Harst et al. (2006) also studied the effects of radiation on bee building behavior using the protocol discussed above.  They photographically documented change in honeycomb area, and measured development of honeycomb weight for each hive.  Sixteen colonies were selected for this experiment, 8 of which were irradiated, all aligned in a row.  At the beginning of the experiment, the empty honeycomb frames were weighed, the hives were filled with bees (400 g [14 ounces]), and provided 250 ml (0.26 quart) food.  Bees were fed 2 more times during the 9-day experiment.  The honeycombs were photographed each day.  The placement of the sending antenna, as previously suggested, may have altered bee behavior and hive productivity.

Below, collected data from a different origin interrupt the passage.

-- ==== Sys2Proof/Tests/Slice0.lean ====
section
/-! SUPPORT. Sys2Proof/Tests/Slice0.lean: the checks of WellFormed on ill-formed commands, worked examples, and for every
statement with hypotheses a named theorem that shows what meets them. -/

open Sys2Proof Sys2Proof.Machine

namespace Sys2Proof.Tests

set_option Elab.async false -- one kernel evaluation at a time: many at once exhaust the memory of their threads

/-- The state after power-on with some register words written. -/
def regs (l : List (Nat × Nat)) : State := l.foldl (fun s e => wr e.1 (w32 e.2) s) State.reset

/-- Flexport n runs personality p, with some personality registers written. -/
def fxpAs (n p : Nat) (l : List (Nat × Nat)) : State :=
  regs ([(fxpBase n, 2 ^ 31 + p * 2 ^ 24), (fxpBase n + 4, 2 ^ 31)] ++ l.map (fun e => (persKey p (fxpBase n + e.1), e.2)))


/-! ### Ill-formed operands are refused, one for each check of WellFormed -/

theorem test_wf_requester : Instr.wf (.injGo (.bridge 2048)) = false := by decide
theorem test_wf_offset_range : Instr.wf (.counterRead .kiln (2 ^ 28)) = false := by decide
theorem test_wf_offset_word : Instr.wf (.counterRead .kiln 6) = false := by decide
theorem test_wf_write_env : Instr.wf (.registerWrite .kiln 0 true 0 { sends := [65536] }) = false := by decide
theorem test_wf_write_rx_env : Instr.wf (.brgWriteRx { sends := [65536] }) = false := by decide
theorem test_wf_frame_id : Instr.wf (.canxRxFrame 0 { id := 2048 } 0) = false := by decide
theorem test_wf_frame_ext_id : Instr.wf (.canxRxFrame 0 { id := 2 ^ 29, ext := true } 0) = false := by decide
theorem test_wf_frame_sdt : Instr.wf (.canxRxFrame 0 { fmt := .xl, sdt := 256 } 0) = false := by decide
theorem test_wf_frame_vcid : Instr.wf (.canxRxFrame 0 { fmt := .xl, vcid := 256 } 0) = false := by decide
theorem test_wf_frame_af : Instr.wf (.canxRxFrame 0 { fmt := .xl, af := 2 ^ 32 } 0) = false := by decide
theorem test_wf_frame_dlc : Instr.wf (.canxRxFrame 0 { rtr := true, dlc := 16 } 0) = false := by decide
theorem test_wf_frame_data : Instr.wf (.canxRxFrame 0 { fmt := .fd, data := List.replicate 65 0 } 0) = false := by decide
theorem test_wf_spill_addr : Instr.wf (.spillWriteDone 0 0 (2 ^ 40)) = false := by decide
theorem test_wf_nonce : Instr.wf (.attest .kiln 2 (List.replicate 31 0) 0) = false := by decide
theorem test_wf_no_descriptor : Instr.wf (.slipSend 0 [] [] true) = false := by decide
theorem test_wf_descriptor_addr : Instr.wf (.slipSend 0 [{ addr := 2 ^ 64, len := 1 }] [] true) = false := by decide
theorem test_wf_descriptor_empty : Instr.wf (.slipSend 0 [{ len := 0 }] [] true) = false := by decide
theorem test_wf_descriptor_len : Instr.wf (.slipSend 0 [{ len := 65536 }] [] true) = false := by decide
theorem test_wf_descriptor_h : Instr.wf (.slipSend 0 [{ len := 1, h := 256 }] [] true) = false := by decide
theorem test_wf_descriptor_mss : Instr.wf (.slipSend 0 [{ len := 1, mss := 16384 }] [] true) = false := by decide
theorem test_wf_slip_work : Instr.wf (.slipDeliver (.kiln []) 0 [] none) = false := by decide
theorem test_wf_slip_addr : Instr.wf (.slipDeliver .queue 0 [2 ^ 64] none) = false := by decide
theorem test_wf_window_data : Instr.wf (.brgWindowWrite (.window false 0 0) true []) = false := by decide
theorem test_wf_window_tag : Instr.wf (.brgWindowRead (.window false 0 0) 1024 4) = false := by decide
theorem test_wf_window_len : Instr.wf (.brgWindowRead (.window false 0 0) 0 129) = false := by decide
theorem test_wf_window_none : Instr.wf (.brgWindowRead (.window false 0 0) 0 0) = false := by decide
theorem test_wf_vbat_count : Instr.wf (.vbatReading [1]) = false := by decide +kernel
theorem test_wf_vbat_sample : Instr.wf (.vbatReading (List.replicate 16 65536)) = false := by decide +kernel
theorem test_wf_chunk : Instr.wf (.updData 0 0 0 (List.replicate 1025 0)) = false := by decide +kernel
theorem test_wf_aux_read : Instr.wf (.auxRead 0x58 0 0 0) = false := by decide
theorem test_wf_good : Instr.wf (.canxRxFrame 127 { fmt := .fd, id := 0x18F00A21, ext := true, data := List.replicate 64 0 } 0) = true := by decide

/-! ### Worked examples of the spec, and the test vectors of the standards that it names -/

/-- FIPS 180-4: SHA-256 of "abc". -/
theorem test_sha256_abc : Machine.sha256 [0x61, 0x62, 0x63] =
    beBytes 32 0xba7816bf8f01cfea414140de5dae2223b00361a396177a9cb410ff61f20015ad := by decide +kernel

/-- FIPS 197, C.1: AES-128. -/
theorem test_aes_fips197 : aesEnc (beBytes 16 0x000102030405060708090a0b0c0d0e0f) (beBytes 16 0x00112233445566778899aabbccddeeff) =
    beBytes 16 0x69c4e0d86a7b0430d8cdb78070b4c55a := by decide +kernel

/-- RFC 4493: AES-CMAC of the empty message. -/
theorem test_cmac_rfc4493 : cmac (beBytes 16 0x2b7e151628aed2a6abf7158809cf4f3c) [] =
    beBytes 16 0xbb1d6929e95937287fa37d129b756746 := by decide +kernel

/-- The check value of the IEEE 802.3 CRC-32, least significant byte first. -/
theorem test_fcs_check : fcs (beBytes 9 0x313233343536373839) = [0x26, 0x39, 0xF4, 0xCB] := by decide +kernel

/-- R581: the PEC of the SMBus polynomial, by its check value. -/
theorem test_pec_check : pec (beBytes 9 0x313233343536373839) = 0xF4 := by decide +kernel

/-- Chapter 24, example: way 1, bucket 0x0A3, slot 2, with L2_N 13. -/
theorem test_l2_offset : l2Off State.reset 1 0x0A3 2 = 0x080828E0 := by decide +kernel

/-- Chapter 14, example: the candidates of trailer bytes 0x01, 0xFD and 0xFF. -/
theorem test_freshness_candidates :
    (leastCongruent 0x12FB 256 0x01, leastCongruent 0x12FE 256 0xFD, leastCongruent 0x12FE 256 0xFF) = (0x1301, 0x13FD, 0x12FF) := by
  decide

/-- ISO 17987: the protected identifier of 0x01 is 0xC1; 0x81 has a wrong parity bit. -/
theorem test_lin_parity : linParityOk 0xC1 = true ∧ linParityOk 0x81 = false := by decide

/-- Chapter 2, example: a LOAD in a slot whose last ticket is 0x2B reads PENDING with ticket 0x2C. -/
theorem test_load_pending : Goes (fun t => slotStatus t (cfgSlot 0) = 0x002C0001)
    (exec (.load (.host 0) 0 2 1) (regs [(cfgSlot 0 + 0x24, 0x2B0000)])) := by
  show slotStatus _ (cfgSlot 0) = _; decide +kernel

/-- Chapter 21, example: GO flips bit 29 of the shadow copy of MAC_RXCFG of E4; the primary copy stands. -/
theorem test_inject_mirror : Goes (fun t => rd t 0x00188030 = 0x05F2 ∧ tblGet t.mirror 0x00188030 0 = 0x20000000)
    (exec (.injGo .kiln) (regs [(0x00010014, 0x80000000), (0x00010018, 0x0600001D), (0x0001001C, 0x00188030)])) := by
  show _ ∧ _; decide +kernel

/-- R8: the LO word of a counter at 2^64 − 1, and what stays. -/
theorem test_counter_wide : Goes (fun t => t.rdata = 0xFFFFFFFF ∧ counter t 0x00090400 = 0 ∧ shadow t 0x00090404 = 0xFFFFFFFF)
    (exec (.counterRead (.host 0) 0x00090400) { State.reset with counters := [(0x00090400, 2 ^ 64 - 1)] }) := by
  show _ ∧ _ ∧ _; decide +kernel

/-- R540: a key write by host function 1 is refused and recorded with its offset. -/
theorem test_key_stranger : Goes (fun t => rd t 0x00000020 = 0x90010010 ∧ t.crz.key1 = none)
    (exec (.injKeyWrite (.host 1) 0x43525A31) State.reset) := by
  show _ ∧ _; decide +kernel

/-- R574: a write to a RO register is ignored. -/
theorem test_ro_write : Goes (fun t => rd t 0 = 0x0A080100)
    (exec (.registerWrite .kiln 0 true 0xFFFFFFFF {}) State.reset) := by
  show _ = _; decide +kernel

/-- R522: ZEROISE without its key does nothing but count in FOOT_CMD_REJ. -/
theorem test_zeroise_no_key : Goes (fun t => rd t 0x000B0018 = 1 ∧ t.sag = State.reset.sag)
    (exec (.zeroise .kiln) State.reset) := by
  show _ ∧ _; decide +kernel

/-- R67: the third cycle of three adds 0xD555_5556. -/
theorem test_third_cycle : Goes (fun t => t.tim.domA = 0xD5555556 ∧ t.tim.phase = 0)
    (step { State.reset with tim := { State.reset.tim with phase := 2 } }) := by
  show _ ∧ _; decide +kernel

/-! ### Hypotheses that something meets -/

theorem witness_StepKeepsCanonicalForm : State.reset.Canon ∧ step State.reset = .next (tick State.reset) :=
  ⟨⟨by decide, by decide, by decide, by decide, by decide, by decide⟩, rfl⟩

theorem witness_NominalRateAdvancesClocks : ∃ s : State, s.pending = [] ∧ s.tim.phase < 3 ∧ rd s 0x00060050 = 0 ∧
    rd s 0x00060070 = 0 ∧ wtState s = 3 := ⟨regs [(0x00060010, 0x8C000000)], by decide +kernel⟩

theorem witness_WorkingTimeNeverStandsOrSteps : ∃ s : State, s.pending = [] ∧ wtState s ≠ 0 ∧
    (rateOf s (selOf s)).natAbs ≤ 549755814 ∧ s.tim.holdRate.natAbs ≤ 549755814 ∧ (slewOf s).natAbs ≤ 109951162 :=
  ⟨regs [(0x00060010, 0x84000000), (0x00060050, 549755814), (0x00060034, 109951162)], by decide +kernel⟩

theorem witness_ClockCommands :
    (signed 32 (w32 549755814).toNat).natAbs ≤ 549755814 ∧ 549755814 < signed 32 (w32 549755815).toNat ∧
    signed 32 (w32 (2 ^ 32 - 549755815)).toNat < -549755814 ∧ (∃ s : State, wtState s = 1) ∧ hostOrKiln (.bridge 5) = true :=
  ⟨by decide, by decide, by decide, ⟨regs [(0x00060010, 0x84000000)], by decide +kernel⟩, by decide⟩

theorem witness_DomainSelection :
    mgrDid State.reset = 0 ∧
    (∃ s : State, wtState s = 0 ∧ s.tim.initWait = true ∧ s.cones = [] ∧ domLocked s false = false ∧ selectOf s = 0 ∧
      rdB s 0x00060040 31 = true) ∧
    (∃ s : State, s.tim.revertRun = true ∧ wtState s = 1 ∧ selectOf s = 0 ∧ autoSel s = true ∧ selOf s = true ∧
      domLocked s false = true ∧ domLocked s true = true) ∧
    (∃ s : State, hostRights .manager = true ∧ domLocked s false = true ∧ domLocked s true = true) ∧
    (∃ s : State, hostRights .manager = true ∧ domLocked s false = false ∧ domLocked s true = false ∧ locked s = false) :=
  ⟨by decide +kernel, ⟨regs [(0x00060040, 0x80000000)], by decide +kernel⟩,
    ⟨{ regs [(0x00060010, 0x86000202)] with tim := { revertRun := true } }, by decide +kernel⟩,
    ⟨regs [(0x00060010, 0x86000202)], by decide +kernel⟩, ⟨State.reset, by decide +kernel⟩⟩

/-- A host Cone's registers: FIRE_PDU-free pulse settings of Cone 95 with target 2000 ns. -/
def cone95 (l : List (Nat × Nat)) : State := regs ([(coneKey 95 4, 2000)] ++ l)

theorem witness_ConeCommands :
    (∃ s : State, hostOrKiln .kiln = true ∧ 64 ≤ (95 : Fin 96).val ∧ (coneOf s 95).pulsing = false ∧
      coneLimits (coneLatched (wr (coneKey 95 0) (setBit (0x80000000 &&& 0x8FE03FF0) 31 true) s) 95) none = true ∧
      0 < coneDist s (coneLatched (wr (coneKey 95 0) (setBit (0x80000000 &&& 0x8FE03FF0) 31 true) s) 95).tgt) ∧
    (∃ s : State, (coneOf s 64).pulsing = false ∧ wtValid s = true ∧
      coneLimits (coneLatched (wr (coneKey 64 0) (setBit (0x80000000 &&& 0x8FE03FF0) 31 true) s) 64) none = true ∧
      coneDist s (coneLatched (wr (coneKey 64 0) (setBit (0x80000000 &&& 0x8FE03FF0) 31 true) s) 64).tgt ≤ 0) ∧
    (∃ s : State, coneLimits (coneLatched (wr (coneKey 64 0) (setBit (0x85000000 &&& 0x8FE03FF0) 31 true) s) 64) none = false) ∧
    (∃ s : State, (coneOf s 64).pinEn = false) ∧
    (∃ s : State, (coneOf s 64).pinEn = true ∧ (coneOf s 64).pulsing = false ∧ rdB s (coneStatus 64) 28 = !(coneOf s 64).pol) ∧
    (∃ s : State, coneArmed s 0 = true ∧ wtValid s = true ∧ (coneOf s 0).waitPlan = false ∧ coneDist s (coneOf s 0).tgt ≤ 0 ∧
      (coneOf s 0).mode = 1 ∧ (coneOf s 0).pinEn = true ∧ (coneOf s 0).width ≠ 0 ∧ (coneOf s 0).per = 0) ∧
    (∃ s : State, (coneOf s 64).tail = none ∧ (coneOf s 64).pulsing = true) ∧
    (∃ s : State, wtValid s = true ∧ regionApplied s 21 = true ∧ s.cfg.planFirst = false ∧ s.cfg.planSwap = none) :=
  ⟨⟨cone95 [], by decide +kernel⟩, ⟨regs [(0x00060010, 0x84000000)], by decide +kernel⟩, ⟨State.reset, by decide +kernel⟩,
    ⟨State.reset, by decide +kernel⟩, ⟨{ regs [(coneStatus 64, 0x10000000)] with cones := [(64, { pinEn := true })] }, by decide +kernel⟩,
    ⟨{ regs [(0x00060010, 0x84000000), (coneStatus 0, 0x20000000)] with
        cones := [(0, { mode := 1, pinEn := true, width := 5 })] }, by decide +kernel⟩,
    ⟨{ State.reset with cones := [(64, { pulsing := true })] }, by decide +kernel⟩,
    ⟨regs [(0x00060010, 0x84000000), (0x000A0400 + 0x10 * 21, 1)], by decide +kernel⟩⟩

Kimmel et al. (2006) tested 16 bee colonies, 8 of which were irradiated.  The experiment was nearly identical to that utilized by Harst et al. (2006) except that the sending antenna in 1 experimental group was shielded in a reed and clay box to address concerns about behavioral biases raised in the Harst et al. study.  Bees were paralyzed using CO2 instead of cold and were simultaneously released 500 m (1,635 ft) from the hives instead of 800 m (2,616 ft).   


RESEARCH RECOMMENDATIONS FOR ASSESSING AVIAN COLLISION IMPACTS

Tall Tower Collision Research Recommendations    
    We recommend using either the Avery et al. (1978) or the Gehring et al. (2006, 2009) protocol for tall tower collision studies, depending on the feasibility and availability of catchment nets and dead bird carcasses.  Avery et al. provided the opportunity to use catchment nets, testing searcher efficiency and carcass removal by placing test carcasses on site (in nets and on the ground).  The protocol presumes that the majority of carcasses will be found within a certain distance of the tower’s base.  The protocol has particular utility for studying very tall towers, especially where terrain around the structures is highly variable and difficult to traverse.  It can be used as a standing protocol, or modified as a hybrid based on combining other techniques suggested within this paper such as the use of dogs (Homan et al. 2001, Arnett 2006).  Dogs have tremendous promise for both tall and short tower studies.  If trained hunting dogs are used, then the Arnett (2006) protocol is an excellent tool since the dogs can be used off-leash.  However, if untrained hunting dogs are available, then the Homan et al. (2001) protocol using leashed dogs is an excellent option.     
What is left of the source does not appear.